MYTH: Collagen supplements are a must for healthy skin.

People love their miracle foods and collagen has been having a serious moment among regular folks and celebrities alike. Real quick: collagen is a connective tissue found in animals that is made of protein. When people eat collagen, they’re eating ground up, dried animal tissue. The thought is that consuming collagen from other animals will boost the collagen in our bodies and help us feel and look better.

When we eat collagen, our body breaks it down like it does anything else we consume. The body may choose to use that broken down protein in a variety of ways. The body will prioritize what it uses the peptides for depending on its needs at the time. There is no way to tell your body to use it to make collagen.
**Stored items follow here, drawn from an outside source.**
/-! #### setSupply -/

@[simp] theorem State.setSupply_pending (s : State) (x : Supply) : (s.setSupply x).pending = s.pending := rfl
@[simp] theorem State.setSupply_phase (s : State) (x : Supply) : (s.setSupply x).phase = s.phase := rfl
@[simp] theorem State.setSupply_ports (s : State) (x : Supply) : (s.setSupply x).ports = s.ports := rfl
@[simp] theorem State.setSupply_records (s : State) (x : Supply) : (s.setSupply x).records = s.records := rfl
@[simp] theorem State.setSupply_checks (s : State) (x : Supply) : (s.setSupply x).checks = s.checks := rfl
@[simp] theorem State.setSupply_seenCounter (s : State) (x : Supply) : (s.setSupply x).seenCounter = s.seenCounter := rfl
@[simp] theorem State.setSupply_corrected (s : State) (x : Supply) : (s.setSupply x).corrected = s.corrected := rfl
@[simp] theorem State.setSupply_scrub (s : State) (x : Supply) : (s.setSupply x).scrub = s.scrub := rfl
@[simp] theorem State.setSupply_scrubDue (s : State) (x : Supply) : (s.setSupply x).scrubDue = s.scrubDue := rfl
@[simp] theorem State.setSupply_profiles (s : State) (x : Supply) : (s.setSupply x).profiles = s.profiles := rfl
@[simp] theorem State.setSupply_bays (s : State) (x : Supply) : (s.setSupply x).bays = s.bays := rfl
@[simp] theorem State.setSupply_latchNumber (s : State) (x : Supply) : (s.setSupply x).latchNumber = s.latchNumber := rfl
@[simp] theorem State.setSupply_site (s : State) (x : Supply) : (s.setSupply x).site = s.site := rfl
@[simp] theorem State.setSupply_supply (s : State) (x : Supply) : (s.setSupply x).supply = x := rfl
@[simp] theorem State.setSupply_periodTimer (s : State) (x : Supply) : (s.setSupply x).periodTimer = s.periodTimer := rfl
@[simp] theorem State.setSupply_passMark (s : State) (x : Supply) : (s.setSupply x).passMark = s.passMark := rfl
@[simp] theorem State.setSupply_pendingList (s : State) (x : Supply) : (s.setSupply x).pendingList = s.pendingList := rfl
@[simp] theorem State.setSupply_clock (s : State) (x : Supply) : (s.setSupply x).clock = s.clock := rfl
@[simp] theorem State.setSupply_minuteDue (s : State) (x : Supply) : (s.setSupply x).minuteDue = s.minuteDue := rfl
@[simp] theorem State.setSupply_planMark (s : State) (x : Supply) : (s.setSupply x).planMark = s.planMark := rfl
@[simp] theorem State.setSupply_entries (s : State) (x : Supply) : (s.setSupply x).entries = s.entries := rfl
@[simp] theorem State.setSupply_readyQueues (s : State) (x : Supply) : (s.setSupply x).readyQueues = s.readyQueues := rfl
@[simp] theorem State.setSupply_recalls (s : State) (x : Supply) : (s.setSupply x).recalls = s.recalls := rfl
@[simp] theorem State.setSupply_draws (s : State) (x : Supply) : (s.setSupply x).draws = s.draws := rfl
@[simp] theorem State.setSupply_freeUses (s : State) (x : Supply) : (s.setSupply x).freeUses = s.freeUses := rfl
@[simp] theorem State.setSupply_port (s : State) (x : Supply) (q : PortId) : (s.setSupply x).port q = s.port q := rfl
@[simp] theorem State.setSupply_record (s : State) (x : Supply) (j : SlotId) : (s.setSupply x).record j = s.record j := rfl
@[simp] theorem State.setSupply_check (s : State) (x : Supply) (j : SlotId) : (s.setSupply x).check j = s.check j := rfl
@[simp] theorem State.setSupply_profile (s : State) (x : Supply) (j : ProfileId) : (s.setSupply x).profile j = s.profile j := rfl
@[simp] theorem State.setSupply_bay (s : State) (x : Supply) (d : BayId) : (s.setSupply x).bay d = s.bay d := rfl
@[simp] theorem State.setSupply_entry (s : State) (x : Supply) (g : EntryId) : (s.setSupply x).entry g = s.entry g := rfl
@[simp] theorem State.setSupply_queue (s : State) (x : Supply) (j : ProfileId) : (s.setSupply x).queue j = s.queue j := rfl
@[simp] theorem State.setSupply_recall (s : State) (x : Supply) (d : ClusterId) : (s.setSupply x).recall d = s.recall d := rfl
@[simp] theorem State.setSupply_drawOf (s : State) (x : Supply) (v : SweeperId) : (s.setSupply x).drawOf v = s.drawOf v := rfl

/-! #### notify -/

@[simp] theorem State.notify_pending (s : State) (k : NoticeKind) (w : Scope) : (s.notify k w).pending = s.pending := rfl
@[simp] theorem State.notify_phase (s : State) (k : NoticeKind) (w : Scope) : (s.notify k w).phase = s.phase := rfl
@[simp] theorem State.notify_ports (s : State) (k : NoticeKind) (w : Scope) : (s.notify k w).ports = updateAll s.ports fun _ y => y.deliver k w := rfl
@[simp] theorem State.notify_records (s : State) (k : NoticeKind) (w : Scope) : (s.notify k w).records = s.records := rfl
@[simp] theorem State.notify_checks (s : State) (k : NoticeKind) (w : Scope) : (s.notify k w).checks = s.checks := rfl
@[simp] theorem State.notify_seenCounter (s : State) (k : NoticeKind) (w : Scope) : (s.notify k w).seenCounter = s.seenCounter := rfl
@[simp] theorem State.notify_corrected (s : State) (k : NoticeKind) (w : Scope) : (s.notify k w).corrected = s.corrected := rfl
@[simp] theorem State.notify_scrub (s : State) (k : NoticeKind) (w : Scope) : (s.notify k w).scrub = s.scrub := rfl
@[simp] theorem State.notify_scrubDue (s : State) (k : NoticeKind) (w : Scope) : (s.notify k w).scrubDue = s.scrubDue := rfl
@[simp] theorem State.notify_profiles (s : State) (k : NoticeKind) (w : Scope) : (s.notify k w).profiles = s.profiles := rfl
@[simp] theorem State.notify_bays (s : State) (k : NoticeKind) (w : Scope) : (s.notify k w).bays = s.bays := rfl
@[simp] theorem State.notify_latchNumber (s : State) (k : NoticeKind) (w : Scope) : (s.notify k w).latchNumber = s.latchNumber := rfl
@[simp] theorem State.notify_site (s : State) (k : NoticeKind) (w : Scope) : (s.notify k w).site = s.site := rfl
@[simp] theorem State.notify_supply (s : State) (k : NoticeKind) (w : Scope) : (s.notify k w).supply = s.supply := rfl
@[simp] theorem State.notify_periodTimer (s : State) (k : NoticeKind) (w : Scope) : (s.notify k w).periodTimer = s.periodTimer := rfl
@[simp] theorem State.notify_passMark (s : State) (k : NoticeKind) (w : Scope) : (s.notify k w).passMark = s.passMark := rfl
@[simp] theorem State.notify_pendingList (s : State) (k : NoticeKind) (w : Scope) : (s.notify k w).pendingList = s.pendingList := rfl
@[simp] theorem State.notify_clock (s : State) (k : NoticeKind) (w : Scope) : (s.notify k w).clock = s.clock := rfl
@[simp] theorem State.notify_minuteDue (s : State) (k : NoticeKind) (w : Scope) : (s.notify k w).minuteDue = s.minuteDue := rfl
@[simp] theorem State.notify_planMark (s : State) (k : NoticeKind) (w : Scope) : (s.notify k w).planMark = s.planMark := rfl
@[simp] theorem State.notify_entries (s : State) (k : NoticeKind) (w : Scope) : (s.notify k w).entries = s.entries := rfl
@[simp] theorem State.notify_readyQueues (s : State) (k : NoticeKind) (w : Scope) : (s.notify k w).readyQueues = s.readyQueues := rfl
@[simp] theorem State.notify_recalls (s : State) (k : NoticeKind) (w : Scope) : (s.notify k w).recalls = s.recalls := rfl
@[simp] theorem State.notify_draws (s : State) (k : NoticeKind) (w : Scope) : (s.notify k w).draws = s.draws := rfl
@[simp] theorem State.notify_freeUses (s : State) (k : NoticeKind) (w : Scope) : (s.notify k w).freeUses = s.freeUses := rfl
@[simp] theorem State.notify_record (s : State) (k : NoticeKind) (w : Scope) (j : SlotId) : (s.notify k w).record j = s.record j := rfl
@[simp] theorem State.notify_check (s : State) (k : NoticeKind) (w : Scope) (j : SlotId) : (s.notify k w).check j = s.check j := rfl
@[simp] theorem State.notify_profile (s : State) (k : NoticeKind) (w : Scope) (j : ProfileId) : (s.notify k w).profile j = s.profile j := rfl
@[simp] theorem State.notify_bay (s : State) (k : NoticeKind) (w : Scope) (d : BayId) : (s.notify k w).bay d = s.bay d := rfl
@[simp] theorem State.notify_entry (s : State) (k : NoticeKind) (w : Scope) (g : EntryId) : (s.notify k w).entry g = s.entry g := rfl
@[simp] theorem State.notify_queue (s : State) (k : NoticeKind) (w : Scope) (j : ProfileId) : (s.notify k w).queue j = s.queue j := rfl
@[simp] theorem State.notify_recall (s : State) (k : NoticeKind) (w : Scope) (d : ClusterId) : (s.notify k w).recall d = s.recall d := rfl
@[simp] theorem State.notify_drawOf (s : State) (k : NoticeKind) (w : Scope) (v : SweeperId) : (s.notify k w).drawOf v = s.drawOf v := rfl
Some research has found taking collagen supplements has a positive impact on joint pain in the short term but there is not enough evidence to make any long-term claims. And some people report their skin to be “clearer” and have less “visible signs of aging” after using a collagen supplement. But collagen is neither a quick fix nor a magic pill for reversing the natural aging process.

Want to actually support your body’s collagen production? Vitamin C is used to make collagen in the body so be sure to eat plenty of vitamin C-rich foods including citrus, strawberries, kiwifruit, broccoli and bell peppers. Also, remember to drink plenty of water, stay out of the sun and use a reef-friendly, cruelty-free sunscreen when you do go in the sun to protect your skin. And, of course, accept that aging is a natural part of life.

FACT: Right now the research to support collagen supplements for any reason is limited so instead you can save your money for protein-rich foods such as beans, lentils and tofu.

MYTH: Nutritional yeast causes inflammation and disease.

If you’re not familiar with “nooch,” it’s an inactive yeast that is yellow and flaky and loaded with micronutrients, thus why it is called nutritional yeast. Two tablespoons of nutritional yeast contains 4 grams of protein, 2 grams of fiber, 0 grams of fat, 3 grams of carbohydrate and is an excellent source of thiamin, riboflavin, niacin and vitamin B6. It lends a cheesy flavor and nooch fans love using it on all kinds of food from popcorn and mashed potatoes to mac n’ “cheese” and homemade “Parmesan.” Many kinds of nutritional yeast are fortified with vitamin B12 and can be an important source of this nutrient for vegans.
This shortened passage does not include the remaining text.